A New Semi-Private Restaurant Is Already Drawing LA’s Elite
Mason isn’t just a clubby atmosphere, it’s actually a club.
Walking into Mason is a shock to the eyes. Not because it has any outlandish décor or a strange layout. It’s just that after you’ve stood outside the restaurant’s subtly branded exterior, staring at the setting sun gleaming off the ocean on the other side of the Pacific Coast Highway, the darkness inside Mason is too much for your pupils to comprehend. Blinding light is replaced by the stark absence of it, producing a transporting effect. You’re no longer in California, but a dimly lit, clubby little space separate from the world you’re normally running in. That’s the point.
Across the country, restaurants featuring midcentury classic dishes like Mason does have proliferated. We’re in a golden era of red meat, Dover sole deboned tableside, wedge salads and creamed spinach.
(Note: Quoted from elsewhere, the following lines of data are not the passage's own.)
-- ==== Sys2Proof/Machine/Operands.lean ====
section
/-! DEFINITION. Operand and immediate assembly (30_encoding R70): the raw value and channel of a reading, the servo
mapping, the stepper split, two's complement bytes, the frame constructor and its byte order. -/

namespace Sys2Proof

/-- The bytes of a frame in wire order (20_memory R43). -/
def Frame.bytes (f : Frame) : List Byte := [f.b0, f.b1, f.b2, f.b3]

/-- The frame as one number, first byte most significant (20_memory R43). -/
def Frame.word (f : Frame) : BitVec 32 := f.b0 ++ f.b1 ++ f.b2 ++ f.b3

end Sys2Proof

namespace Sys2Proof.Machine

open Sys2Proof

/-- `tc8(n)`: the byte `n mod 256` (00_scope section 6; 43_tx_servo R143, 44_tx_stepper R152; log 23). -/
def tc8 (n : Int) : Byte := BitVec.ofInt 8 n

/-- A command frame: prefix, opcode, payload (30_encoding R60). -/
def commandFrame (op pl : Byte) : Frame := ⟨Config.cmdP0, Config.cmdP1, op, pl⟩

/-! ### The reading (41_rx_burst section 2) -/

/-- `rawValue = ((buffer[0] << 8) & 0x3FF) | buffer[1]`, shifted in 16 bits, 10 bits kept (41_rx_burst R114). -/
def rawValue (b0 b1 : Byte) : BitVec Config.rawW :=
  ((((b0.setWidth 16) <<< Config.rawShift) &&& Config.rawMask) ||| (b1.setWidth 16)).setWidth Config.rawW

/-- `chan = b0[7:4]` (41_rx_burst R116). -/
def channelCode (b0 : Byte) : BitVec Config.chanW := b0.extractLsb' Config.chanShift Config.chanW

/-- The channel of a 4-bit code (30_encoding R69); codes 8 to 15 are `Unmapped` and keep the code (R73, 41_rx_burst R117). -/
def channelOfCode (c : BitVec Config.chanW) : SensorChannel :=
  if c = Config.chanSlider then .slider
  else if c = Config.chanInfrared then .infrared
  else if c = Config.chanSound then .sound
  else if c = Config.chanButton then .button
  else if c = Config.chanResistive0 then .resistiveInput 0
  else if c = Config.chanResistive1 then .resistiveInput 1
  else if c = Config.chanResistive2 then .resistiveInput 2
  else if c = Config.chanResistive3 then .resistiveInput 3
  else .unmapped c

/-- `channel(buf[0])` (41_rx_burst R116, R117). -/
def channelOf (b0 : Byte) : SensorChannel := channelOfCode (channelCode b0)

/-- The reading of a burst payload (41_rx_burst R112). -/
def readingOf (b0 b1 : Byte) : SensorReading := ⟨channelOf b0, rawValue b0 b1⟩

/-! ### The servo (43_tx_servo) -/

/-- `whichIndex` (43_tx_servo R141). -/
def whichIndex : Servo → Byte
  | .A => Config.servoIndexA
  | .B => Config.servoIndexB

/-- The servo's opcode byte `0xD0 | whichIndex` (30_encoding R62). -/
def servoOpcode (which : Servo) : Byte := Config.opServo ||| whichIndex which

/-- The LED's opcode byte, `on ? 0xC1 : 0xC0` (42_tx_led_burst R132). -/
def ledOpcode (on : Bool) : Byte := if on then Config.opLedOn else Config.opLedOff

/-- `round(x) = ceil(x - 1/2)` of `x = (position + 90) * 255 / 180`, nearest integer, ties down (43_tx_servo R142, decision
D7; log 23): the ceiling of a fraction over `2 * 180`, whichever the three constants. The law `servoRound_eq` gives R142's own
integer form. -/
def servoRound (position : Int) : Int :=
  (2 * Config.servoScale * (position + Config.servoOffset) + (Config.servoSpan - 1)) / (2 * Config.servoSpan)

/-- `pos' = round(x) - 127` (43_tx_servo R142). -/
def servoPos (position : Int) : Int := servoRound position - Config.servoCentre

/-- The servo payload byte `tc8(pos')` (43_tx_servo R143). -/
def servoPayload (position : Int) : Byte := tc8 (servoPos position)

/-- The range check of `SetServo`, bounds inclusive (43_tx_servo R144). -/
def servoInRange (position : Int) : Bool := decide (Config.servoMin ≤ position ∧ position ≤ Config.servoMax)

/-- The position a payload byte belongs to, or none for the 75 bytes the mapping does not reach (43_tx_servo R146,
30_encoding R76). The candidate is the least position with `x > q - 1/2`, whose `round(x)` is the
first to reach `q`. -/
def positionOfPayload (pl : Byte) : Option Int :=
  let q : Int := ((pl.toNat + Config.servoCentre) % 2 ^ 8 : Nat)
  let position : Int := (2 * q - 1) * Config.servoSpan / (2 * Config.servoScale) + 1 - Config.servoOffset
  if servoInRange position && servoPayload position == pl then some position else none

/-! ### The stepper (44_tx_stepper) -/

/-- `sgn(n)`: +1 for `n ≥ 0`, else −1 (00_scope section 6). -/
def sgn (n : Int) : Int := if 0 ≤ n then 1 else -1

/-- The number of frames of a turn, `max(1, ceil(|steps| / 127))` (44_tx_stepper R153). -/
def stepperFrameCount (steps : Int) : Nat :=
  max 1 ((steps.natAbs + (Config.stepChunk - 1)) / Config.stepChunk)

/-- The counts of the frames of a turn: full chunks, then the remainder (44_tx_stepper R150, R153, R154). -/
def stepperCounts (steps : Int) : List Int :=
  let n := stepperFrameCount steps
  let full : Int := sgn steps * Config.stepChunk
  List.replicate (n - 1) full ++ [steps - full * ((n - 1 : Nat) : Int)]

/-- The symmetric clamp of the sequential formulation (44_tx_stepper R156). -/
def clampChunk (rem : Int) : Int :=
  if rem > Config.stepChunk then Config.stepChunk
  else if rem < -(Config.stepChunk : Int) then -(Config.stepChunk : Int)
  else rem

/-- The loop of the sequential formulation with its private register `rem`; each count with its `last` mark. Fuel bounds
the passes (44_tx_stepper R156). -/
def stepperLoop : Nat → Int → List (Int × Bool)
  | 0, _ => []
  | fuel + 1, rem =>
    let c := clampChunk rem
    if rem = c then [(c, true)] else (c, false) :: stepperLoop fuel (rem - c)

/-- The sequential formulation of the split (44_tx_stepper R156); not what the machine runs. -/
def stepperSequential (steps : Int) : List (Int × Bool) := stepperLoop (steps.natAbs + 1) steps

/-- One stepper frame, `STEP c` (44_tx_stepper R152, 30_encoding R79). -/
def stepFrame (c : Int) : Frame := commandFrame Config.opStep (tc8 c)

end Sys2Proof.Machine
end

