-- ==== Sys2Proof/Machine/Flags.lean ====
section
/-! DEFINITION. The hardware has no flags (10_state R27). What stands nearest, for a reader who wants a port-level picture,
are the informative views of 10_state R23 and R35: state codes and the ports of both blocks. No rule and no step
depends on them. -/

namespace Sys2Proof.Machine

open Sys2Proof

/-- The suggested 3-bit code of a state (10_state R23, informative). -/
def stateCode : ReceiveState → BitVec 3
  | .idle => 0#3
  | .firstAckHeaderSeen => 1#3
  | .secondAckHeaderSeen => 2#3
  | .burstHeaderSeen => 3#3
  | .burstFirstByteSeen => 4#3

/-- The state of a code; 5, 6 and 7 are unrepresentable (10_state R23). -/
def stateOfCode (c : BitVec 3) : Option ReceiveState :=
  if c = 0#3 then some .idle
  else if c = 1#3 then some .firstAckHeaderSeen
  else if c = 2#3 then some .secondAckHeaderSeen
  else if c = 3#3 then some .burstHeaderSeen
  else if c = 4#3 then some .burstFirstByteSeen
  else none

/-- The suggested output ports of the RX block (10_state R35, informative). -/
structure RxPorts where
  evAck : Bool
  evReading : Bool
  rdChan : BitVec Config.chanW
  rdRaw : BitVec Config.rawW
deriving DecidableEq, Repr

/-- The output ports as combinational functions of `rs`, `buf[0]`, `rx_valid` and `rx_byte` (10_state R35). `buf[0]` shows only
with a `Reading` (R24). What `rd_chan` and `rd_raw` carry while `ev_reading = 0` no rule says: free values that depend neither on
`buf[0]` nor on `rs` (R24, R23; log 25). -/
def rxPorts (rs : ReceiveState) (buf0 : Byte) (rxValid : Bool) (rxByte : Byte) : RxPorts :=
  let evReading := rxValid && decide (rs = .burstFirstByteSeen)
  { evAck := rxValid && decide (rs = .secondAckHeaderSeen) && decide (rxByte = Config.ackB)
    evReading := evReading
    rdChan := if evReading then channelCode buf0 else Config.idleRdChan rxValid rxByte
    rdRaw := if evReading then rawValue buf0 rxByte else Config.idleRdRaw rxValid rxByte }

/-- What the ports say was emitted in a step. -/
def RxPorts.events (p : RxPorts) : List DecodedEvent :=
  (if p.evAck then [.ack] else []) ++ (if p.evReading then [.reading ⟨channelOfCode p.rdChan, p.rdRaw⟩] else [])

/-- A clock of the RX block at its input ports: a step exactly when `rx_valid`, and a reset when `rst` (10_state R34, R35). With
both at 1 R35 gives no order: the step comes first, so that the event its ports show is emitted, and the reset, which adds none,
after it, the model's choice (log 25). -/
def rxClock (rst rxValid : Bool) (b : Byte) (s : State) : State :=
  let stepped := if rxValid then feed b s else s
  if rst then rxReset stepped else stepped

/-- The port `cmd_kind` (10_state R35). -/
inductive CmdKind where
  | setLed
  | turnStepper
  | setServo
  | enableBurstMode
deriving DecidableEq, Repr

/-- The input ports of the TX block, with the default widths (10_state R35). -/
structure TxInPorts where
  cmdKind : CmdKind
  ledMask : Byte
  ledOn : Bool
  servoWhich : Bool
  servoPos : BitVec Config.posW
  steps : BitVec Config.stepsW
deriving DecidableEq, Repr

/-- The command at the input ports: the integers are signed, `servo_which` is `A = 0`, `B = 1` (10_state R35). -/
def TxInPorts.command (p : TxInPorts) : Command :=
  match p.cmdKind with
  | .setLed => .setLed p.ledMask p.ledOn
  | .turnStepper => .turnStepper p.steps.toInt
  | .setServo => .setServo (if p.servoWhich then .B else .A) p.servoPos.toInt
  | .enableBurstMode => .enableBurstMode

/-- The output ports of the TX block: the error bit, and the 32-bit frames each with its `last` mark (10_state R35). -/
structure TxOutPorts where
  errOutOfRange : Bool
  frames : List (BitVec 32 × Bool)
deriving DecidableEq, Repr

/-- Frames as 32-bit numbers, the last of them marked. -/
def markLast : List Frame → List (BitVec 32 × Bool)
  | [] => []
  | f :: fs => (f.word, fs.isEmpty) :: markLast fs

/-- The output ports that show a result of the TX block (10_state R35). -/
def txPorts : TxResult → TxOutPorts
  | .frames fs => { errOutOfRange := false, frames := markLast fs }
  | .error e => { errOutOfRange := decide (e = .outOfRange), frames := [] }

end Sys2Proof.Machine
end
There’s The Grill and TAK Room in New York, Surf Club in Miami, Sara’s in Las Vegas, St Clair in Chicago, Selby’s in Silicon Valley and more. All of them offer a clubby atmosphere, but Mason is different in that there’s an actual club you can join.
Inspired by Rao’s in Harlem, John Terzian and Brian Toll have created a unique restaurant model for the City of Angels. The duo got their start in the hospitality business creating some of LA’s hottest clubs under their company H.Wood Group. Now they’re turning the volume down for something a little more intimate and definitely more exclusive. The six-seat bar and two tables are open to the public, but the rest is only for the select few. The tables in this little seaside restaurant have had standing reservations purchased. Want to make sure you have your favourite table every Wednesday? With a membership, it’s yours.